I agree that the mainstream idea that napping next to babies will ruin them for life, etc. is bull, but I have to say I disagree with the blanket statement that solo-sleeping children are slower to develop self-confidence. Do you have a source? I think we should avoid essentializing kids based on parenting decisions, no matter where we fall on the AP spectrum. I don't bedshare--not because I disapprove or think it's dangerous, but because I am a very restless sleeper with a strong need for my own space at night--I can't even sleep if my husband has his arm around me, and I know I wouldn't be rested enough to parent effectively if she were in our bed. My 7-month-old sleeps in a crib in our room and is extremely laid back and outgoing.

OP, I have wondered the same thing as you sometimes. Our DD is 7 months and has a very similar sleeping pattern, also with the unpredictable wake times and my anxious personality that results in insomnia for me. She is in a crib in our room, and for now, I feel that works for us. She also naps okay in the crib (I WISH she would nap better in bed with me--I'd love the cuddles--but now that she's not a newborn she gets so wired and distracted she doesn't often fall asleep when I'm right there--too busy playing with my hair, etc.).

If you are wary of bringing him into your bed, maybe over the next few weeks things will even out a bit and become more predictable--I have just noticed over the last couple weeks that her wake times are getting more consistent. But honestly, it sounds to me like you really would like to have him sleep with you. If that's what your gut and heart are doing, I'd go for it. If it doesn't work out, you can transition him back to the crib, as someone else suggested.

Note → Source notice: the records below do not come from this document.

-- ==== Sys2Proof/Tests/Slice0.lean ====
section
/-! SUPPORT. Tests: the check of ill-formed terms, the decoding of every row from a word of the spec, one-step vectors of
spec/95_test_vectors.md, and a witness for the hypotheses of each statement. Every expected value is the vector's, or worked out
by hand from the encoding tables; the docstring names the section. -/

namespace Sys2Proof.Tests

open Sys2Proof Sys2Proof.Machine

/-! ### One step on a small state -/

/-- The reset state with the reset latch cleared, as after the first `WakeTask` but with no flag set: the Kernel is current in
cycle 1 of click 0. The single-instruction vectors of 95_test_vectors.md start here. -/
def awake : State := { State.reset with waiting := false }

/-- A state with some general registers set. -/
def withR (l : List (BitVec 4 × Word)) (s : State) : State := { s with r := l.foldl (fun v p => wr v p.1 p.2) s.r }

/-- One step on the word `w`, placed where the step fetches. -/
def ran (s : State) (w : Nat) : Option State :=
  match step (s.withFetchWord 48 w) with
  | .next t => some t
  | .fault _ => none
  | .refused _ => none

/-- The refusal of one step on the word `w`, if it is refused. -/
def refusal (s : State) (w : Nat) : Option Refusal :=
  match step (s.withFetchWord 48 w) with
  | .next _ => none
  | .fault _ => none
  | .refused e => some e

/-- Causes 1, 2 and 3. -/
def causes (memory stack ib : Bool) : ErrSet := { parity := false, memory := memory, stack := stack, ib := ib }

/-! ### Ill-formed terms are refused (30_encoding.md R90 to R110): each check of WellFormed has a term it refuses -/

theorem test_wf_refuses :
    [Instr.srcAB { Micro.idle with aS := .aq }, .fnSUBR { Micro.idle with aF := .add },
      .dest3B { Micro.idle with aD := .ba }, .dest3B { Micro.idle with aD := .b, x := .shift },
      .dest4DoubleRight false { Micro.idle with aD := .q }, .dest4DoubleRight true { Micro.idle with aD := .q, x := .shift },
      .dest5SingleRight false { Micro.idle with aD := .q, x := .shift },
      .ep Micro.idle, .cin1 Micro.idle, .cin0 { Micro.idle with cin := true },
      .suWriteAB { Micro.idle with aS := .ab }, .suWriteAB { Micro.idle with enSU := true },
      .suReadD0 { Micro.idle with aS := .dz }, .memCycle1 Micro.idle, .memCycle2 Micro.idle, .memCycle3 Micro.idle,
      .xLink3 { Micro.idle with x := .link 4 }, .xPush { Micro.idle with x := .pop },
      .yPush Micro.idle, .yPush { Micro.idle with planes := .byte 0xB0 0 }, .yZeroBr Micro.idle,
      .yKCtl { Micro.idle with planes := .yz (.out 2) (.norm .noop) },
      .byteLit 0x11 Micro.idle, .byteLit 0x11 { Micro.idle with planes := .byte 0x12 0 },
      .zPush Micro.idle, .zPush { Micro.idle with planes := .byte 0x06 0 }, .nibLit 3 Micro.idle,
      .nibLit 3 { Micro.idle with planes := .yz (.norm .noop) (.nibble 4) }, .uaddr 2 Micro.idle,
      .zRH { Micro.idle with planes := .yz (.norm .noop) (.input .ib) },
      .gotoInia 0x001 Micro.idle].all (fun i => !WellFormed i) = true := by decide

theorem test_wf_accepts :
    [Instr.srcAQ Micro.idle, .dest1NONE Micro.idle, .dest6DoubleLeft true { Micro.idle with aD := .ba, x := .cycle },
      .suWriteAQ { Micro.idle with enSU := true }, .byteLit 0x11 { Micro.idle with planes := .byte 0x11 2 },
      .yNoop Micro.idle, .zNoop Micro.idle, .gotoInia 0x000 Micro.idle].all WellFormed = true := by decide

/-! ### Decoding: every row of the table from a word of the spec's vectors, or written out from R90 -/

set_option maxRecDepth 4000

/-- R140 to R147; 95_test_vectors.md section 2.3. -/
theorem test_decode_source_pairs :
    ∀ p ∈ ([
      (0x390100888000, .srcAQ { Micro.idle with rA := 3, rB := 9, aS := .aq }),
      (0x392100888000, .srcAB { Micro.idle with rA := 3, rB := 9, aS := .ab }),
      (0x394100888000, .src0Q { Micro.idle with rA := 3, rB := 9, aS := .zq }),
      (0x396100888000, .src0B { Micro.idle with rA := 3, rB := 9, aS := .zb }),
      (0x398100888000, .src0A { Micro.idle with rA := 3, rB := 9, aS := .za }),
      (0x39A10C480000, .srcDA { Micro.idle with rA := 3, rB := 9, aS := .da, planes := .byte 0x40 0 }),
      (0x39C10C480000, .srcDQ { Micro.idle with rA := 3, rB := 9, aS := .dq, planes := .byte 0x40 0 }),
      (0x39E10C480000, .srcD0 { Micro.idle with rA := 3, rB := 9, aS := .dz, planes := .byte 0x40 0 })] : List (MWord × Instr)),
      p.2 ∈ decodeRows p.1 := by decide

/-- R151 to R158. -/
theorem test_decode_functions :
    ∀ p ∈ ([
      (0x242100888000, .fnADD { Micro.idle with rA := 2, rB := 4, aS := .ab, aF := .add }),
      (0x242500888000, .fnSUBR { Micro.idle with rA := 2, rB := 4, aS := .ab, aF := .subr }),
      (0x242900888000, .fnSUBS { Micro.idle with rA := 2, rB := 4, aS := .ab, aF := .subs }),
      (0x242D00888000, .fnOR { Micro.idle with rA := 2, rB := 4, aS := .ab, aF := .or }),
      (0x243100888000, .fnAND { Micro.idle with rA := 2, rB := 4, aS := .ab, aF := .and }),
      (0x243500888000, .fnNOTRS { Micro.idle with rA := 2, rB := 4, aS := .ab, aF := .notrs }),
      (0x243900888000, .fnXOR { Micro.idle with rA := 2, rB := 4, aS := .ab, aF := .xor }),
      (0x243D00888000, .fnXNOR { Micro.idle with rA := 2, rB := 4, aS := .ab, aF := .xnor })] : List (MWord × Instr)),
      p.2 ∈ decodeRows p.1 := by decide
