-- ==== Sys2Proof/Machine/Halt.lean ====
section
/-! DEFINITION. The meaning of HALT (R131 of 41_step_mov_halt.md). -/

namespace Sys2Proof.Machine

/-- HALT (R131): signal HaltedNoOp, "no history push, no mutation, no output"; the program counter does not advance. -/
def execHalt (s : State) : Host.Outcome State Fault Refusal := .next (s.answer .haltedNoOp)

end Sys2Proof.Machine
end

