-- ==== Sys2Proof/Safety.lean ====
section
/-! DEFINITION. What statements about the machine are phrased in: the state invariants of R51 (10_state.md), the halted
condition and the end of a run (R131, R271), what is derived for observers (R77), chains of executed instructions and of
undos (R164, R168), and the cell contents the rules give a MOV, an edit and an undo, written cell by cell. -/

namespace Sys2Proof.Machine

/-- The halted condition (R15, R131, R271): the counter is an address and the word there is 0. -/
abbrev State.halted (s : State) : Prop := s.word? = some 0

/-- The fault state of R267 and R271: the counter is above 99. -/
abbrev State.pcInvalid (s : State) : Prop := 99 < s.pc.val

/-- The breakpoint set is a set of program cells, listed in rising order (R48, R51 (e)). -/
abbrev bpWf (bp : List Addr) : Prop := bp.Pairwise (· < ·) ∧ ∀ a ∈ bp, Config.romBase ≤ a.val

/-- The state invariants of R51 (a cell's range, R51 (a), is its type), with the canonical form of memory and with the run
loop's own fields clear while the loop is stopped. -/
structure State.Inv (s : State) : Prop where
  memWf : s.mem.wf
  derived : s.mem.derivedOk
  histBound : s.hist.length ≤ Config.histCap
  histEntries : ∀ e ∈ s.hist, e.wf
  bpSet : bpWf s.bp
  loopStopped : s.running = false → s.atDelay = false ∧ s.cancelRequested = false

/-- The observer's "pointers" (R77): the counter, the word it points at, and that word's instruction. -/
def State.pointers (s : State) : Cell × Option Cell × Option Instr := (s.pc, s.word?, s.word?.map decodeCell)

/-- An address outside the derived register file (cells 4 to 7, R41). -/
abbrev notDerived (a : Addr) : Prop := a ≠ Reg.sum ∧ a ≠ Reg.sub ∧ a ≠ Reg.cmp ∧ a ≠ Reg.trn

/-- What cell `a` holds once cells 4 to 7 follow A, B, C (R42), where `f` gives the other cells. -/
def derivedCell (f : Addr → Cell) (a : Addr) : Cell :=
  if a = Reg.sum then deriveSum (f Reg.a) (f Reg.b)
  else if a = Reg.sub then deriveSub (f Reg.a) (f Reg.b)
  else if a = Reg.cmp then deriveCmp (f Reg.a) (f Reg.b)
  else if a = Reg.trn then deriveTrn (f Reg.a) (f Reg.b) (f Reg.c)
  else f a

/-- One STEP that executes an instruction: the counter is an address, the word there is not 0 (R131, R135). -/
inductive Executes : State → State → Prop where
  | intro {s t : State} (w : Cell) (hw : s.word? = some w) (nonzero : w ≠ 0) (h : commandStep s = .next t) : Executes s t

/-- `n` executed instructions in a row, with no other command between them (R168). -/
inductive ExecutedSteps : Nat → State → State → Prop where
  | none (s : State) : ExecutedSteps 0 s s
  | more {n : Nat} {s t u : State} (first : ExecutedSteps n s t) (last : Executes t u) : ExecutedSteps (n + 1) s u

/-- `n` STEP_BACK commands in a row, each with result Success (R164). -/
inductive Undone : Nat → State → State → Prop where
  | none (s : State) : Undone 0 s s
  | more {n : Nat} {s t u : State} (h : commandStepBack s = .next t) (ok : t.result = some .success)
      (rest : Undone n t u) : Undone (n + 1) s u

/-- The turn a step takes: the first one scheduled, or the default one (entry 11). -/
def State.turnTaken (s : State) : Turn :=
  match s.schedule with
  | [] => s.defaultTurn
  | t :: _ => t

/-- The fields an instruction never touches (R44, R229): the controller's, and the turns still to come. -/
def State.sameOutside (s t : State) : Prop :=
  t.bp = s.bp ∧ t.running = s.running ∧ t.atDelay = s.atDelay ∧ t.cancelRequested = s.cancelRequested ∧
  t.schedule = s.schedule ∧ t.report = s.report

/-- The whole effect of a MOV of `src` to `dst` executed at address `pc` (R130, R133), as the rules state it: the counter (R136,
R137), every cell but cell 1 and cells 4 to 7, the derived cells (R42), the entry pushed (R135, R161), the event (R138),
the result (R134), and that nothing outside changes (R44). -/
structure MovEffect (s t : State) (pc src dst : Addr) : Prop where
  counter : t.pc.val =
    if dst = Reg.pc then (if (s.cell src).val = 0 then 0 else ((s.cell src).val + 1) % 100) else (pc.val + 1) % 100
  cells : ∀ a, a ≠ Reg.pc → notDerived a → t.cell a = if a = dst then s.cell src else s.cell a
  derived : t.mem.derivedOk
  history : t.hist = (if s.hist.length = 100 then s.hist.tail else s.hist) ++
    [{ pcBefore := pc, instrWord := Cell.ofNat (100 * src.val + dst.val), src := src, dst := dst,
       valueSrcBeforeStep := s.cell src, valueDstBeforeStep := s.cell dst, outBeforeStep := s.cell Reg.out }]
  output : t.outLog = if dst = Reg.out then s.outLog ++ [s.cell src] else s.outLog
  answer : t.result = some (.stepped src dst (s.cell src))
  outside : s.sameOutside t

end Sys2Proof.Machine
end

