-- ==== Sys2Proof/Laws/State.lean ====
section
/-! SUPPORT. One lemma per field of State per shared update, and the reads of a cell through each update. -/

namespace Sys2Proof.Machine

/-- The created memory, listed (R50, R250): the counter and the sample program; every other cell is 0. -/
theorem State.reset_mem :
    State.reset.mem = [(1, 50), (50, 209), (51, 302), (52, 903), (53, 211), (54, 311), (55, 1)] := by decide +kernel

/-- The created memory by its name (R250). -/
theorem State.reset_mem_created : State.reset.mem = Memory.created Config.regSeed Config.sampleProgram := by
  simp only [State.reset, State.created]

/-! `State.created` -/

@[simp] theorem State.created_mem (seed program : List Cell) :
    (State.created seed program).mem = Memory.created seed program := rfl
@[simp] theorem State.created_hist (seed program : List Cell) : (State.created seed program).hist = [] := rfl
@[simp] theorem State.created_outLog (seed program : List Cell) : (State.created seed program).outLog = [] := rfl
@[simp] theorem State.created_bp (seed program : List Cell) : (State.created seed program).bp = [] := rfl
@[simp] theorem State.created_running (seed program : List Cell) : (State.created seed program).running = false := rfl
@[simp] theorem State.created_atDelay (seed program : List Cell) : (State.created seed program).atDelay = false := rfl
@[simp] theorem State.created_cancelRequested (seed program : List Cell) :
    (State.created seed program).cancelRequested = false := rfl
@[simp] theorem State.created_schedule (seed program : List Cell) : (State.created seed program).schedule = [] := rfl
@[simp] theorem State.created_result (seed program : List Cell) : (State.created seed program).result = none := rfl
@[simp] theorem State.created_report (seed program : List Cell) : (State.created seed program).report = none := rfl

/-! `State.answer` -/

@[simp] theorem State.answer_mem (s : State) (r : Result) : (s.answer r).mem = s.mem := rfl
@[simp] theorem State.answer_hist (s : State) (r : Result) : (s.answer r).hist = s.hist := rfl
@[simp] theorem State.answer_outLog (s : State) (r : Result) : (s.answer r).outLog = s.outLog := rfl
@[simp] theorem State.answer_bp (s : State) (r : Result) : (s.answer r).bp = s.bp := rfl
@[simp] theorem State.answer_running (s : State) (r : Result) : (s.answer r).running = s.running := rfl
@[simp] theorem State.answer_atDelay (s : State) (r : Result) : (s.answer r).atDelay = s.atDelay := rfl
@[simp] theorem State.answer_cancelRequested (s : State) (r : Result) : (s.answer r).cancelRequested = s.cancelRequested := rfl
@[simp] theorem State.answer_schedule (s : State) (r : Result) : (s.answer r).schedule = s.schedule := rfl
@[simp] theorem State.answer_result (s : State) (r : Result) : (s.answer r).result = some r := rfl
@[simp] theorem State.answer_report (s : State) (r : Result) : (s.answer r).report = s.report := rfl

/-! `State.moved` -/

@[simp] theorem State.moved_mem (s : State) (pc src dst : Addr) : (s.moved pc src dst).mem = s.mem.move src dst := rfl
@[simp] theorem State.moved_hist (s : State) (pc src dst : Addr) : (s.moved pc src dst).hist = History.push s.hist (entryOf s.mem pc src dst) := rfl
@[simp] theorem State.moved_outLog (s : State) (pc src dst : Addr) : (s.moved pc src dst).outLog = emitIfOut s.outLog dst (s.cell src) := rfl
@[simp] theorem State.moved_bp (s : State) (pc src dst : Addr) : (s.moved pc src dst).bp = s.bp := rfl
@[simp] theorem State.moved_running (s : State) (pc src dst : Addr) : (s.moved pc src dst).running = s.running := rfl
@[simp] theorem State.moved_atDelay (s : State) (pc src dst : Addr) : (s.moved pc src dst).atDelay = s.atDelay := rfl
@[simp] theorem State.moved_cancelRequested (s : State) (pc src dst : Addr) : (s.moved pc src dst).cancelRequested = s.cancelRequested := rfl
@[simp] theorem State.moved_schedule (s : State) (pc src dst : Addr) : (s.moved pc src dst).schedule = s.schedule := rfl
@[simp] theorem State.moved_result (s : State) (pc src dst : Addr) : (s.moved pc src dst).result = some (.stepped src dst (s.cell src)) := rfl
@[simp] theorem State.moved_report (s : State) (pc src dst : Addr) : (s.moved pc src dst).report = s.report := rfl

/-! `State.edited` -/

@[simp] theorem State.edited_mem (s : State) (m : Memory) : (s.edited m).mem = m := rfl
@[simp] theorem State.edited_hist (s : State) (m : Memory) : (s.edited m).hist = [] := rfl
@[simp] theorem State.edited_outLog (s : State) (m : Memory) : (s.edited m).outLog = s.outLog := rfl
@[simp] theorem State.edited_bp (s : State) (m : Memory) : (s.edited m).bp = s.bp := rfl
@[simp] theorem State.edited_running (s : State) (m : Memory) : (s.edited m).running = s.running := rfl
@[simp] theorem State.edited_atDelay (s : State) (m : Memory) : (s.edited m).atDelay = s.atDelay := rfl
@[simp] theorem State.edited_cancelRequested (s : State) (m : Memory) : (s.edited m).cancelRequested = s.cancelRequested := rfl
@[simp] theorem State.edited_schedule (s : State) (m : Memory) : (s.edited m).schedule = s.schedule := rfl
@[simp] theorem State.edited_result (s : State) (m : Memory) : (s.edited m).result = some .ok := rfl
@[simp] theorem State.edited_report (s : State) (m : Memory) : (s.edited m).report = s.report := rfl

/-! `State.stopLoop` -/

@[simp] theorem State.stopLoop_mem (s : State) (r : StopReason) : (s.stopLoop r).mem = s.mem := rfl
@[simp] theorem State.stopLoop_hist (s : State) (r : StopReason) : (s.stopLoop r).hist = s.hist := rfl
@[simp] theorem State.stopLoop_outLog (s : State) (r : StopReason) : (s.stopLoop r).outLog = s.outLog := rfl
@[simp] theorem State.stopLoop_bp (s : State) (r : StopReason) : (s.stopLoop r).bp = s.bp := rfl
@[simp] theorem State.stopLoop_running (s : State) (r : StopReason) : (s.stopLoop r).running = false := rfl
@[simp] theorem State.stopLoop_atDelay (s : State) (r : StopReason) : (s.stopLoop r).atDelay = false := rfl
@[simp] theorem State.stopLoop_cancelRequested (s : State) (r : StopReason) : (s.stopLoop r).cancelRequested = false := rfl
@[simp] theorem State.stopLoop_schedule (s : State) (r : StopReason) : (s.stopLoop r).schedule = s.schedule := rfl
@[simp] theorem State.stopLoop_result (s : State) (r : StopReason) : (s.stopLoop r).result = s.result := rfl
@[simp] theorem State.stopLoop_report (s : State) (r : StopReason) : (s.stopLoop r).report = some r := rfl

/-! `State.placeWord` -/

@[simp] theorem State.placeWord_mem (s : State) (w : Cell) : (s.placeWord w).mem = (s.mem.write Reg.pc (placeAt s).toCell).write (placeAt s) w := rfl
@[simp] theorem State.placeWord_hist (s : State) (w : Cell) : (s.placeWord w).hist = s.hist := rfl
@[simp] theorem State.placeWord_outLog (s : State) (w : Cell) : (s.placeWord w).outLog = s.outLog := rfl
@[simp] theorem State.placeWord_bp (s : State) (w : Cell) : (s.placeWord w).bp = s.bp := rfl
@[simp] theorem State.placeWord_running (s : State) (w : Cell) : (s.placeWord w).running = false := rfl
@[simp] theorem State.placeWord_atDelay (s : State) (w : Cell) : (s.placeWord w).atDelay = false := rfl
@[simp] theorem State.placeWord_cancelRequested (s : State) (w : Cell) : (s.placeWord w).cancelRequested = false := rfl
@[simp] theorem State.placeWord_schedule (s : State) (w : Cell) : (s.placeWord w).schedule = [] := rfl
@[simp] theorem State.placeWord_result (s : State) (w : Cell) : (s.placeWord w).result = s.result := rfl
@[simp] theorem State.placeWord_report (s : State) (w : Cell) : (s.placeWord w).report = s.report := rfl

/-! What an answer, a move and an edit leave alone (R44, R226). -/

theorem State.answer_outside (s : State) (r : Result) : s.sameOutside (s.answer r) := ⟨rfl, rfl, rfl, rfl, rfl, rfl⟩
theorem State.moved_outside (s : State) (pc src dst : Addr) : s.sameOutside (s.moved pc src dst) :=
  ⟨rfl, rfl, rfl, rfl, rfl, rfl⟩
theorem State.edited_outside (s : State) (m : Memory) : s.sameOutside (s.edited m) := ⟨rfl, rfl, rfl, rfl, rfl, rfl⟩

/-! The schedule's head taken off changes nothing else. -/

@[simp] theorem State.mem_withSchedule (s : State) (q : List Turn) :
    State.mem { s with schedule := q } = s.mem := rfl
@[simp] theorem State.hist_withSchedule (s : State) (q : List Turn) :
    State.hist { s with schedule := q } = s.hist := rfl
@[simp] theorem State.outLog_withSchedule (s : State) (q : List Turn) :
    State.outLog { s with schedule := q } = s.outLog := rfl
@[simp] theorem State.bp_withSchedule (s : State) (q : List Turn) :
    State.bp { s with schedule := q } = s.bp := rfl
@[simp] theorem State.running_withSchedule (s : State) (q : List Turn) :
    State.running { s with schedule := q } = s.running := rfl
@[simp] theorem State.atDelay_withSchedule (s : State) (q : List Turn) :
    State.atDelay { s with schedule := q } = s.atDelay := rfl
@[simp] theorem State.cancelRequested_withSchedule (s : State) (q : List Turn) :
    State.cancelRequested { s with schedule := q } = s.cancelRequested := rfl
@[simp] theorem State.result_withSchedule (s : State) (q : List Turn) :
    State.result { s with schedule := q } = s.result := rfl
@[simp] theorem State.report_withSchedule (s : State) (q : List Turn) :
    State.report { s with schedule := q } = s.report := rfl

@[simp] theorem State.cell_answer (s : State) (r : Result) (a : Addr) : (s.answer r).cell a = s.cell a := rfl
@[simp] theorem State.cell_edited (s : State) (m : Memory) (a : Addr) : (s.edited m).cell a = m.read a := rfl
@[simp] theorem State.pc_edited (s : State) (m : Memory) : (s.edited m).pc = m.read Reg.pc := rfl
@[simp] theorem State.cell_moved (s : State) (pc src dst a : Addr) :
    (s.moved pc src dst).cell a = (s.mem.move src dst).read a := rfl
@[simp] theorem State.pc_answer (s : State) (r : Result) : (s.answer r).pc = s.pc := rfl
@[simp] theorem State.word?_answer (s : State) (r : Result) : (s.answer r).word? = s.word? := rfl
@[simp] theorem State.cell_stopLoop (s : State) (r : StopReason) (a : Addr) : (s.stopLoop r).cell a = s.cell a := rfl
@[simp] theorem State.pc_stopLoop (s : State) (r : StopReason) : (s.stopLoop r).pc = s.pc := rfl
@[simp] theorem State.cell_withSchedule (s : State) (q : List Turn) (a : Addr) :
    State.cell { s with schedule := q } a = s.cell a := rfl
@[simp] theorem State.pc_withSchedule (s : State) (q : List Turn) : State.pc { s with schedule := q } = s.pc := rfl
@[simp] theorem State.word?_withSchedule (s : State) (q : List Turn) :
    State.word? { s with schedule := q } = s.word? := rfl

/-- The fetch address exists exactly when the counter is at most 99 (R132). -/
theorem State.pcAddr?_eq_some {s : State} {a : Addr} : s.pcAddr? = some a ↔ s.pc.val = a.val := by
  unfold State.pcAddr? addrOf
  split
  · next h =>
    constructor
    · intro e; cases e; rfl
    · intro e; exact congrArg some (Fin.ext e)
  · next h =>
    constructor
    · intro e; cases e
    · intro e; exact absurd (e ▸ a.isLt) h

theorem State.pcAddr?_eq_none {s : State} : s.pcAddr? = none ↔ 99 < s.pc.val := by
  unfold State.pcAddr? addrOf
  split <;> simp <;> omega

theorem State.pcAddr?_of_le {s : State} (h : s.pc.val ≤ 99) : s.pcAddr? = some ⟨s.pc.val, by omega⟩ :=
  State.pcAddr?_eq_some.mpr rfl

/-- The word the counter points at: the counter is an address and the word is that cell (R11). -/
theorem State.word?_eq_some {s : State} {w : Cell} :
    s.word? = some w ↔ ∃ a : Addr, s.pc.val = a.val ∧ s.cell a = w := by
  simp [State.word?, Option.map_eq_some_iff, State.pcAddr?_eq_some]

theorem State.word?_eq_none {s : State} : s.word? = none ↔ 99 < s.pc.val := by
  simp [State.word?, State.pcAddr?_eq_none]

end Sys2Proof.Machine
end

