-- ==== Sys2Proof/Proofs/DecoderAndDerivedUnit.lean ====
section
/-! The Instruction Decoder's split of a word (R110 of 40_decoder_and_derived_unit.md), the arithmetic of the four derived
registers (R112 to R115), the rewriting of cells 4 to 7 (R118), and the obligations O3, O28 and O29 assembled from these. -/

namespace Sys2Proof

/-! The split of a word. -/

/-- The two halves of any number make the number again, whatever its size (R90, R110). -/
theorem joinWord_splitWord (w : Nat) : joinWord (splitWord w).1 (splitWord w).2 = w :=
  Nat.div_add_mod w 100

/-- The upper half is an address exactly where the number is a cell value (R111). -/
theorem splitWord_fst_le_iff (w : Nat) : (splitWord w).1 ≤ 99 ↔ w ≤ 9999 := by
  simp only [splitWord]; omega

/-- The lower half is always an address. -/
theorem splitWord_snd_le (w : Nat) : (splitWord w).2 ≤ 99 := by
  simp only [splitWord]; omega

/-- Settles O3: the halves are quotient and remainder, and word 0 never reaches them, since HALT is tested first. -/
theorem decoderSplitsTheWord : Obligations.DecoderSplitsTheWord :=
  ⟨fun w => ⟨rfl, joinWord_splitWord w⟩, fun w hw => ⟨(splitWord_fst_le_iff w).mpr hw, splitWord_snd_le w⟩, rfl,
    decodeCell_zero⟩

end Sys2Proof

namespace Sys2Proof.Machine

/-! The four functions, a case of their inputs at a time. -/

/-- No carry out of the fourth digit (R112). -/
theorem deriveSum_val_of_lt {a b : Cell} (h : a.val + b.val < 10000) : (deriveSum a b).val = a.val + b.val := by
  rw [deriveSum_val, Nat.mod_eq_of_lt h]

/-- The carry is dropped: two cells sum to less than twice the modulus (R112). -/
theorem deriveSum_val_of_ge {a b : Cell} (h : 10000 ≤ a.val + b.val) :
    (deriveSum a b).val = a.val + b.val - 10000 := by
  rw [deriveSum_val]; omega

/-- No borrow (R113). -/
theorem deriveSub_val_of_le {a b : Cell} (h : b.val ≤ a.val) : (deriveSub a b).val = a.val - b.val := by
  rw [deriveSub_val]; omega

/-- A borrow adds the modulus once (R113). -/
theorem deriveSub_val_of_lt {a b : Cell} (h : a.val < b.val) : (deriveSub a b).val = a.val + 10000 - b.val := by
  rw [deriveSub_val]; omega

theorem deriveCmp_of_gt {a b : Cell} (h : b.val < a.val) : deriveCmp a b = 1 := if_pos h

theorem deriveCmp_of_le {a b : Cell} (h : a.val ≤ b.val) : deriveCmp a b = 0 := if_neg (Nat.not_lt.mpr h)

theorem deriveTrn_of_ne_zero (a b : Cell) {c : Cell} (h : c ≠ 0) : deriveTrn a b c = a :=
  if_pos (Fin.val_ne_zero_iff.mpr h)

@[simp] theorem deriveTrn_zero (a b : Cell) : deriveTrn a b 0 = b := rfl

/-- Settles O28: each of the four functions, case by case of its inputs. -/
theorem derivedUnitArithmetic : Obligations.DerivedUnitArithmetic := by
  intro a b c
  refine ⟨deriveSum_val a b, deriveSum_val_of_lt, deriveSum_val_of_ge, deriveSub_val_of_le, deriveSub_val_of_lt,
    deriveCmp_of_gt, deriveCmp_of_le, deriveTrn_of_ne_zero a b, ?_⟩
  rintro rfl
  exact deriveTrn_zero a b

/-! Rewriting cells 4 to 7. -/

/-- On a canonical snapshot whose derived cells follow A, B, C already, `recompute` gives the same list (R42, R118). -/
theorem Memory.recompute_of_derivedOk {m : Memory} (hwf : m.wf) (h : m.derivedOk) : m.recompute = m :=
  Memory.ext_of_wf (Memory.wf_recompute hwf) hwf (Memory.read_recompute_of_derivedOk h)

theorem Memory.recompute_recompute {m : Memory} (hwf : m.wf) : m.recompute.recompute = m.recompute :=
  Memory.recompute_of_derivedOk (Memory.wf_recompute hwf) m.derivedOk_recompute

/-- Settles O29: the derived cells one by one, the frame, and idempotence, which holds because the first recompute already
makes cells 4 to 7 follow A, B, C and keeps the canonical form. -/
theorem recomputeRewritesOnlyTheDerivedCells : Obligations.RecomputeRewritesOnlyTheDerivedCells := by
  intro m
  refine ⟨m.read_recompute_sum, m.read_recompute_sub, m.read_recompute_cmp, m.read_recompute_trn, ?_,
    Memory.recompute_recompute⟩
  intro a ⟨h4, h5, h6, h7⟩
  exact m.read_recompute_of_ne h4 h5 h6 h7

end Sys2Proof.Machine
end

> Originally Posted by *EchoSoul*
> 
> Don't believe that bull. Co-slept babies make self-confident children more quickly than sole-sleepers. Do what feels right and good.


----------



## sahmof2girls (Feb 9, 2005)

Quote:


> Originally Posted by *Phycologia*
> 
> BTW "mainstream" boards about teaching your baby to sleep are really warning me against napping with him or he'll never nap by himself. He doesn't really nap by himself now, though! Am I creating a really bad precedent? Even if I am, I don't care that much because I love it.


Hogwash I say!!!!!!







I napped with all 3 of my kids, and occasionally with my ds still. When kids need sleep they will sleep. just sayin'


----------